Scientists have identified a previously unknown route for cellular fuel delivery.
The finding could shed light on the process of aging and the chronic diseases that often accompany it.
With age, cells gradually lose their ability to take in and process fuel. A cell that can’t fill its fuel tank, so to speak, can’t perform its proper functions. Researchers are interested in finding ways to boost the energy supply of aging cells in an effort to stave off the detrimental effects of the inevitable passage of time.
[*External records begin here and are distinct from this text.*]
-- ==== Sys2Proof/Machine/State.lean ====
section
/-! DEFINITION. The state of the block: a part per subsystem, the object store, and the queue of waiting commands. -/

namespace Sys2Proof.Machine

/-- What stops the machine as a fault. -/
inductive Fault
  /-- Kept for the form of the interface: no meaning raises it (the spec gives every error of the block an effect). Safe. -/
  | none
  deriving DecidableEq, Repr

/-- What stops the machine as a refusal. -/
inductive Refusal
  /-- A command without a meaning yet, by its mnemonic. Raised by exec's arms only. Safe. -/
  | notModelled (mnemonic : String)
  deriving DecidableEq, Repr

/-- The SQ8412. -/
structure State where
  sys : Sys := {}
  obj : Obj := {}
  mbx : Mailbox := {}
  fcr : FaultState := {}
  recd : Recorder := {}
  que : Queues := {}
  tim : Time := {}
  lin : Line := {}
  rad : Radio := {}
  elt : Locator := {}
  col : Collect := {}
  bil : Billing := {}
  bal : Balance := {}
  mea : Measure := {}
  lux : Light := {}
  sto : Store := {}
  glv : Glovebox := {}
  twn : Twin := {}
  upd : Update := {}
  dbg : Debug := {}
  /-- The model's own counter of draws of free values; DESIGN CHOICE 1 (log 1): draw 0 is the unlock challenge after reset. -/
  freeCtr : Nat := 1
  /-- Commands waiting, first in, first out. -/
  pending : List Instr := []
  deriving DecidableEq, Repr

/-- The machine right after reset: every part at its reset value, no command waiting. -/
def State.reset : State := {}

end Sys2Proof.Machine
end

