-- ==== Sys2Proof/Machine/Provision.lean ====
section
/-! DEFINITION. `provision_state` (R103), and what a sealed glovebox shuts off (R554). -/

namespace Sys2Proof.Machine

/-- Whether a root slot is WRITTEN and neither faulty nor DESTROYED (Table 14-5, bytes 28–35). -/
def State.slotGood (s : State) (i : Nat) : Bool := s.nat Attr.RootSlot.state i == 1

/-- Whether a credential of a role is held. -/
def State.holdsRole (s : State) (r : Role) : Bool := (s.instances 0x0C20).any (fun k => s.nat Attr.RoleCredential.role k == roleIndex r)

/-- The six bits of `provision_state` (R103). -/
def State.provisionBits (s : State) : List Bool :=
  let p := s.nat Attr.ServicePosture.posture 0
  let twin := p == 1 || p == 3
  let fed := p == 2 || p == 3
  let m := s.twn.self
  [[3, 4, 5, 6, 7, 8, 9].all s.slotGood,
   s.holdsRole .operator && s.holdsRole .safety,
   s.glv.bank.isSome && s.sys.keysImported,
   s.sys.settingsGen != 0 && s.nat Attr.SettingsGeneration.state s.sys.settingsGen == 2,
   s.sys.postureWritten,
   (!twin || s.nat Attr.TwinPair.partnerEui 0 != 0) &&
     (!fed || (s.alive 0x0E20 m && (s.nat Attr.FederationMember.state m == 0 || s.nat Attr.FederationMember.state m == 1)))]

/-- The value of `provision_state`. -/
def State.provisionState (s : State) : Nat := (s.provisionBits.zipIdx.map (fun x => b2n x.1 * 2 ^ x.2)).sum

/-- Publishes `provision_state`. -/
def State.refreshProvision (s : State) : State := s.setNat Attr.SystemMode.provisionState 0 s.provisionState

/-- Provisioning complete (Table 03-8). -/
def State.provisioned (s : State) : Bool := s.provisionState == 63

/-- A sealed glovebox shuts the data plane off as a fence of GLV does (R554). -/
def State.gloveShut (s : State) : Bool := s.cutOff 16 0 || s.flag Attr.GloveboxService.sealed 0

end Sys2Proof.Machine
end

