/-- PERIODIC (R81): the period of a subscription ends; the report holds the attribute's first 12 octets. A fenced object reports nothing through a wildcard
(R62): a wildcard covers every instance that exists. -/
def execPeriodic (id : Nat) (s : State) : Out :=
  match s.mbx.subs.find? (fun b => b.id == id && b.trigger == 3) with
  | none => .next s
  | some b =>
    let cls := pathCls b.path
    let a := (cls, pathAttr b.path)
    let insts := if pathInst b.path = wildInst then
        (match (classInfo cls).map ClassInfo.insts with | some (.fixed n) => List.range n | _ => s.instances cls).filter (fun i => !s.fencedObject cls i)
      else [pathInst b.path]
    let entry := fun i : Nat =>
      { session := b.session, sub := b.id, kind := kindPeriodic, path := mkPath cls i a.2, arrival := 0, status := 0,
        data := if a.2 = 0 then leBytes 4 (s.version cls i) else (((attrInfo a).map (fun t => encodeVal t.ty (s.read a i))).getD []).take 12 : Entry }
    .next { s with mbx := s.mbx.notifyAll (insts.map entry) }

/-! ### Delivery of notifications (R73–R76) -/

/-- One notification entry as 32 octets (Table 02-10). -/
def entryBytes (e : Entry) : Bytes :=
  leBytes 2 e.sub ++ leBytes 2 e.kind ++ leBytes 8 e.path ++ leBytes 4 e.arrival ++ leBytes 1 e.status ++ [0, 0, 0] ++
    (e.data ++ List.replicate 12 0).take 12

/-- A notification frame: opcode NOTIFY, NOTIFY flag, the subscriber's handle, 1 to 127 entries. -/
def notifyFrame (h : Nat) (es : List Entry) : Bytes :=
  let data := (es.map entryBytes).flatten
  mkFrame { seq := 0, session := h, opcode := opNotify, path := 0, length := data.length, flags := 32, status := 0, reserved := 0, arrival := 0, crc := 0 } data

/-- The entries of one session at the front of a queue, at most 127. -/
def frontRun (h : Nat) (n : Nat) : List Entry → List Entry
  | [] => []
  | e :: t => match n with
    | 0 => []
    | k + 1 => if e.session = h then e :: frontRun h k t else []

/-- LOST entries for the sessions that have lost some, as far as there is room (R75). -/
def Mailbox.fillLost (m : Mailbox) : Mailbox :=
  m.lost.foldl
    (fun m x =>
      if m.room then
        { m with notifs := m.notifs ++ [{ lostEntry x.1 x.2 with route := m.routeOf x.1 }], lost := Assoc.del x.1 m.lost }
      else m) m

/-- NOTIFICATION_DELIVER (R73–R76): the entries of one session at the front of the queue go out in one frame, to pair 0 when its outbound buffer is free or
to the session's association; then LOST entries take the room. -/
def execNotificationDeliver (s : State) : Out :=
  match s.mbx.notifs with
  | [] => .next s
  | e :: _ =>
    let run := frontRun e.session 127 s.mbx.notifs
    let f := notifyFrame e.session run
    match e.route with
    | none =>
      if (s.pair 0).outFull then .next s
      else
        let s := { s with mbx := ({ s.mbx with notifs := s.mbx.notifs.drop run.length }).fillLost }
        .next (s.writeOut 0 f)
    | some a =>
      .next { s with
        mbx := ({ s.mbx with notifs := s.mbx.notifs.drop run.length, remoteOut := s.mbx.remoteOut ++ [(3, a, 0, f)] }).fillLost }
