/-- The collector takes the reports of one FCLK cycle (R670, R674, R681): all are latched; for each unit the strongest reaction acts, in ascending source
number. A reaction that fails to take effect raises NESTED_ERROR, source 321. A report of an injection is recorded INJECTED first (R698). -/
def State.collect (s : State) (facts : List FaultFact) : State :=
  let fs := (sortFacts facts).filter (fun f => (source f.source).isSome)
  let s := fs.foldl
    (fun s f =>
      match source f.source with
      | none => s
      | some x =>
        let s := match s.fcr.injections.find? (fun j => j.1 == f.source) with
          | none => s
          | some j =>
            ({ s with
              fcr := { s.fcr with
                injections := spendInjection f.source s.fcr.injections } }).raise
              0x140A (objPath 0x1002 f.source) [f.source, j.2.1]
        s.latchReport x f (s.reactionOf x)) s
  let s := (fs.filter (fun f => !s.outranked fs f)).foldl
    (fun s f =>
      match source f.source with
      | none => s
      | some x => s.react x f.unit (s.reactionOf x)) s
  if fs.any FaultFact.late then s.enterStalemate 321 else s

/-- A source reports an error of a unit, as an engine of the model raises it. -/
def State.report (s : State) (n u : Nat) : State := s.collect [⟨n, u, none, false, false⟩]

/-! ### Rows -/

/-- FAULT_REPORT (R669–R674). While the Purel processor is halted the Guard watchdog, source 21, is suspended (R743). -/
def execFaultReport (facts : List FaultFact) (s : State) : Out :=
  let idle := s.dbg.halted && !s.fcr.injections.any (fun j => j.1 == 21)
  .next (s.collect (facts.filter (fun f => !(idle && f.source == 21))))

/-- COUNT_WINDOW_END (R672): a window with 2 or more reports records one FAULT whose value is the count; the next window starts at 0. -/
def execCountWindowEnd (n : Nat) (s : State) : Out :=
  let k := (Assoc.find n s.fcr.window).getD 0
  let s' := { s with fcr := { s.fcr with window := Assoc.del n s.fcr.window } }
  if 2 ≤ k then .next (s'.raise 0x1401 (objPath 0x1002 n) [n, k]) else .next s'

/-- ERR_PULSE_END (R675, R676). -/
def execErrPulseEnd (s : State) : Out :=
  .next { s with fcr := { s.fcr with pulse := false, purelHold := s.purelHoldNow } }

/-- CONFIG_MISMATCH (R681): straight to STALEMATE. -/
def execConfigMismatch (s : State) : Out :=
  match source 320 with
  | none => .next s
  | some x => .next (((s.latchReport x ⟨320, 0, none, false, false⟩ 5).faultEvent x 5).enterStalemate 320)

/-- NESTED_ERROR (R681): a reaction being applied fails to take effect within its limit; straight to STALEMATE. -/
def execNestedError (s : State) : Out :=
  match source 321 with
  | none => .next s
  | some x => .next (((s.latchReport x ⟨321, 0, none, false, false⟩ 5).faultEvent x 5).enterStalemate 321)

/-- The Guard refreshes the claim gate from its diagnostics (R613); where a lapse had dropped the enables outside a pair, they are given again. -/
def State.refreshGate (s : State) : State :=
  let pst := s.nat Attr.ServicePosture.posture 0
  let on := !s.sys.stalemate && !s.twn.gateOk && !(pst == 1 || pst == 3) && (s.sys.mode == .service || s.sys.mode == .island)
  { s with twn := { s.twn with gateOk := true }, sys := { s.sys with txEnable := s.sys.txEnable || on } }

/-- GUARD_DIAGNOSTICS (R613, R682, Table 18-5): each failed check raises its source; the checker and LUX results are kept in SAFETY_STATUS. -/
def execGuardDiagnostics (g : GuardFacts) (s : State) : Out :=
  let s := { s with fcr := { s.fcr with checkerOk := g.checker, luxOk := g.lux } }
  let s := if g.checker && g.lux && g.renewGate && g.txEnable && g.clock && g.policyCrc && !s.sys.stalemate then s.refreshGate else s
  let f := fun (ok : Bool) (n : Nat) => if ok then [] else [(⟨n, 0, none, false, false⟩ : FaultFact)]
  .next (s.collect (f g.checker 258 ++ f g.lux 208 ++ f g.renewGate 308 ++ f g.txEnable 307 ++ f g.clock 23 ++ f g.policyCrc 20))

/-- Whether a source has shown 16 healthy FCLK cycles since its last report (R670): 26.67 ns of D3. -/
def State.healthy (s : State) (n : Nat) : Bool := (Assoc.find n s.fcr.lastReport).all (fun t => t + 1747627 ≤ s.tim.d3)

/-- A write of `latched` (R670): 0 clears a source that is not FATAL and has shown 16 healthy cycles, else REFUSED; 1 is BAD_VALUE. -/
def State.writeLatched (s : State) (n : Nat) (v : Int) : Status × State :=
  if v ≠ 0 then (.badValue, s)
  else if ((source n).map (fun x => x.cls == clsFatal)).getD true || !s.healthy n then (.refused, s)
  else (.ok, (s.setFlag Attr.FaultSource.latched n false).refreshHold)

/-- LATCHED_WRITE (R670): Purel's own write. -/
def execLatchedWrite (n : Nat) (v : Bool) (s : State) : Out := .next (s.writeLatched n (b2n v)).2

/-- DEFERRED_DROP (R695): a request deferred for 24 h is dropped with TIMEOUT; an internal one is made again when its cause still holds. -/
def execDeferredDrop (arr kind : Nat) (s : State) : Out :=
  match s.fcr.deferred.find? (fun a => a.arrival == arr && a.kind == kind) with
  | none => .next s
  | some a =>
    let s := { s with
      fcr := { s.fcr with
        deferred := s.fcr.deferred.filter (fun x => !(x.arrival == arr && x.kind == kind))
        again := if a.internal then s.fcr.again ++ [a] else s.fcr.again }
      mbx := { s.mbx with awaiting := s.mbx.awaiting.filter (fun x => a.internal || x.arrival != arr) } }
    if a.internal then .next s else .next (s.complete a.session a.path arr .timeout)

end Sys2Proof.Machine
end

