-- ==== Sys2Proof/Machine/Placement.lean ====
section
/-! DEFINITION. The placement function of a federation (16_twin_federation.md R633, R634). -/

namespace Sys2Proof.Machine

/-- 64 fractional bits of log2 of a mantissa in [1, 2) given in units of 2^-64, by repeated squaring. -/
def logBits : Nat → Nat → Nat → Nat
  | 0, _, acc => acc
  | n + 1, m, acc =>
    let q := m * m / 2 ^ 64
    if 2 ^ 65 ≤ q then logBits n (q / 2) (2 * acc + 1) else logBits n q (2 * acc)

/-- log2 of a positive number in units of 2^-64. -/
def log2Fixed (n : Nat) : Nat :=
  let l := Nat.log2 n
  l * 2 ^ 64 + logBits 64 (n * 2 ^ 64 / 2 ^ l) 0

/-- −log2 of x = ((h >> 11) + 0.5) / 2^53 in units of 2^-64 (R633: the order of scores is that under any base; log 29). -/
def minusLog (h : BitVec 64) : Nat := 54 * 2 ^ 64 - log2Fixed (2 * (h >>> 11).toNat + 1)

/-- A member's score for a key as a fraction: numerator and denominator. -/
def State.score (s : State) (m key : Nat) : Nat × Nat :=
  let h := fmix (BitVec.ofNat 64 key ^^^ BitVec.ofNat 64 (s.nat Attr.FederationMember.eui m) ^^^ BitVec.ofNat 64 (s.nat Attr.Federation.federationId 0))
  let d := if m = s.twn.self then 0 else (Assoc.find m s.twn.distance).getD 0
  (s.nat Attr.FederationMember.capacityWeight m, (1 + d) * minusLog h)

/-- Inserts a member into an order by descending score, ties to the lower number (which comes first). -/
def insertScore (x : Nat × (Nat × Nat)) : List (Nat × (Nat × Nat)) → List (Nat × (Nat × Nat))
  | [] => [x]
  | y :: t => if y.2.1 * x.2.2 < x.2.1 * y.2.2 then x :: y :: t else y :: insertScore x t

/-- ACTIVE members. -/
def State.activeMembers (s : State) : List Nat := (s.instances 0x0E20).filter (fun m => s.nat Attr.FederationMember.state m == 1)

/-- The placement order of a key (R633). -/
def State.placement (s : State) (key : Nat) : List Nat :=
  (((s.activeMembers.filter (fun m => decide (0 < s.nat Attr.FederationMember.capacityWeight m))).map (fun m => (m, s.score m key))).foldl
    (fun l x => insertScore x l) []).map Prod.fst

/-- Whether the chip is in a federation (postures FEDERATED and TWIN_FEDERATED). -/
def State.federated (s : State) : Bool := s.nat Attr.ServicePosture.posture 0 == 2 || s.nat Attr.ServicePosture.posture 0 == 3

/-- The member that evaluates a balance group (R421); this chip outside a federation. -/
def State.groupHome (s : State) (g : Nat) : Nat := if s.federated then ((s.placement (0x4247000000000000 + g)).head?).getD s.twn.self else s.twn.self

/-- The home of an endpoint (R634): this chip outside a federation. -/
def State.homeOf (s : State) (h : Nat) : Nat := if s.federated then s.nat Attr.EndpointPlacement.home h else s.twn.self

end Sys2Proof.Machine
end

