/-- Raises a rate's maximum to a demand (R362). -/
def State.raiseMax (s : State) (h a : Nat) (w : Window) : State :=
  if w.counts ∧ s.elem Attr.BillingRegisters.maxDemand h (w.rate - 1) < w.demand then
    (s.setElem Attr.BillingRegisters.maxDemand h (w.rate - 1) w.demand).setElem Attr.BillingRegisters.maxDemandAt h (w.rate - 1) a
  else s

/-- Evaluates a window. -/
def State.evaluate (s : State) (h a : Nat) (w : Window) : State := (s.countPartial h a w).raiseMax h a w

/-- Recomputes a rate's maximum from the stored records of the open period (R362). -/
def State.recomputeMax (s : State) (h rate : Nat) : State :=
  let ws := s.periodWindows h
  let s := (s.setElem Attr.BillingRegisters.maxDemand h (rate - 1) 0).setElem Attr.BillingRegisters.maxDemandAt h (rate - 1) 0
  ws.foldl (fun s a =>
    match s.window h a with
    | some w => if w.complete ∧ w.rate = rate then s.raiseMax h a w else s
    | none => s) s

/-- DEMAND_EVALUATE (R362) for the windows that hold an interval. -/
def State.demand (s : State) (h i : Nat) : State :=
  (s.windowsOf h i).foldl
    (fun s a =>
      match s.window h a with
      | none => s
      | some w =>
        if !w.complete ∨ !s.inOpenPeriod h a then s
        else
          let held := decide (s.elem Attr.BillingRegisters.maxDemandAt h (w.rate - 1) = (a : Int)) && decide (0 < s.elem Attr.BillingRegisters.maxDemand h (w.rate - 1))
          let s := s.countPartial h a w
          if held && decide ((w.demand : Int) < s.elem Attr.BillingRegisters.maxDemand h (w.rate - 1)) then s.recomputeMax h w.rate else s.raiseMax h a w) s

/-- RECORD_BOOKING (R323, R356, R16): BIL takes the oldest record of the commit stream; while fenced it takes none. -/
def execRecordBooking (s : State) : Out :=
  match s.sto.bilStream with
  | [] => .next s
  | (h, i, v) :: rest =>
    if s.cutOff 11 0 then .next s
    else
      let s := { s with sto := { s.sto with bilStream := rest } }
      match (s.versions h i).find? (fun r => r.version == v) with
      | none => .next s
      | some r => .next ((s.book h i r).demand h i)

/-! ### Boundaries (R378–R385, Table 09-9) -/

/-- Whether the chip commits to the store (Table 03-7): in SERVICE and ISLAND, and in HOLDUP until done. -/
def State.commits (s : State) : Bool :=
  match s.sys.mode with
  | .service | .island => true
  | .holdup => !s.sys.holdupDone
  | _ => false

/-- Whether a calendar has a boundary at an interval and position of Table 09-9. -/
def State.isBoundary (s : State) (c i p : Nat) : Bool :=
  let x := s.calSlot c
  let before := x.genAt (i - 1)
  match p with
  | 1 => before.any (fun g => !g.2 && g.1.image.blockStart i)
  | 2 => before.any (fun g => !g.2 && g.1.image.periodEnds i)
  | 3 => x.passive.isSome && s.nat Attr.TariffCalendar.activationInterval c == i && i != 0
  | 4 => (x.genAt i).any (fun g => !g.2 && (let d := g.1.image.localOf i / 96; (g.1.image.switches (d - 1) ++ g.1.image.switches d).any (fun w => w.1 == i)))
  | _ => false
A key element of any cell’s fuel supply chain is a molecule called nicotinamide adenine dinucleotide (NAD). Past work has shown that NAD levels in tissues throughout the body decrease with age. One way cells manufacture NAD begins with a precursor molecule called nicotinamide mononucleotide (NMN), which is naturally in foods such as edamame, broccoli, cabbage, cucumber, and avocado. But how NMN gets into cells for processing into NAD has long been a mystery.
In the new study, scientists identified a protein responsible for transporting NMN directly into cells, where they can use it for cellular fuel production. Not only does this protein move NMN into cells, it does so rapidly.
‘The mystery transporter’
The researchers long suspected there was a direct route for NMN to get into cells, simply because they had measured the speed with which NMN made the journey from the gut into the bloodstream and then into tissues throughout the body. In mice, that journey happens in a matter of minutes. The researchers felt there wasn’t time for complex biochemical reactions that might convert NMN into another form that cells could take up.
“To achieve such fast uptake of NMN into the tissues, we speculated that there must be a specific NMN transporter that moves NMN directly into cells, even though no one had ever seen such a thing,” says Shin-ichiro Imai, a professor of developmental biology at Washington University School of Medicine in St. Louis.
The researchers conducted multiple experiments in cells and mice, identifying and then verifying that a protein called Slc12a8 is in fact the mystery transporter. The researchers also showed that Slc12a8 requires the presence of sodium ions to transport NMN into cells.
In addition, the scientists showed, intriguingly, that cells dial up the expression of the Slc12a8 gene when NAD levels fall. When first author Alessia Grozio, a staff scientist in developmental biology, deliberately lowered NAD levels inside cells and then gave NMN to compensate, the resulting NAD the cell manufactured overshot the amount she was expecting to see.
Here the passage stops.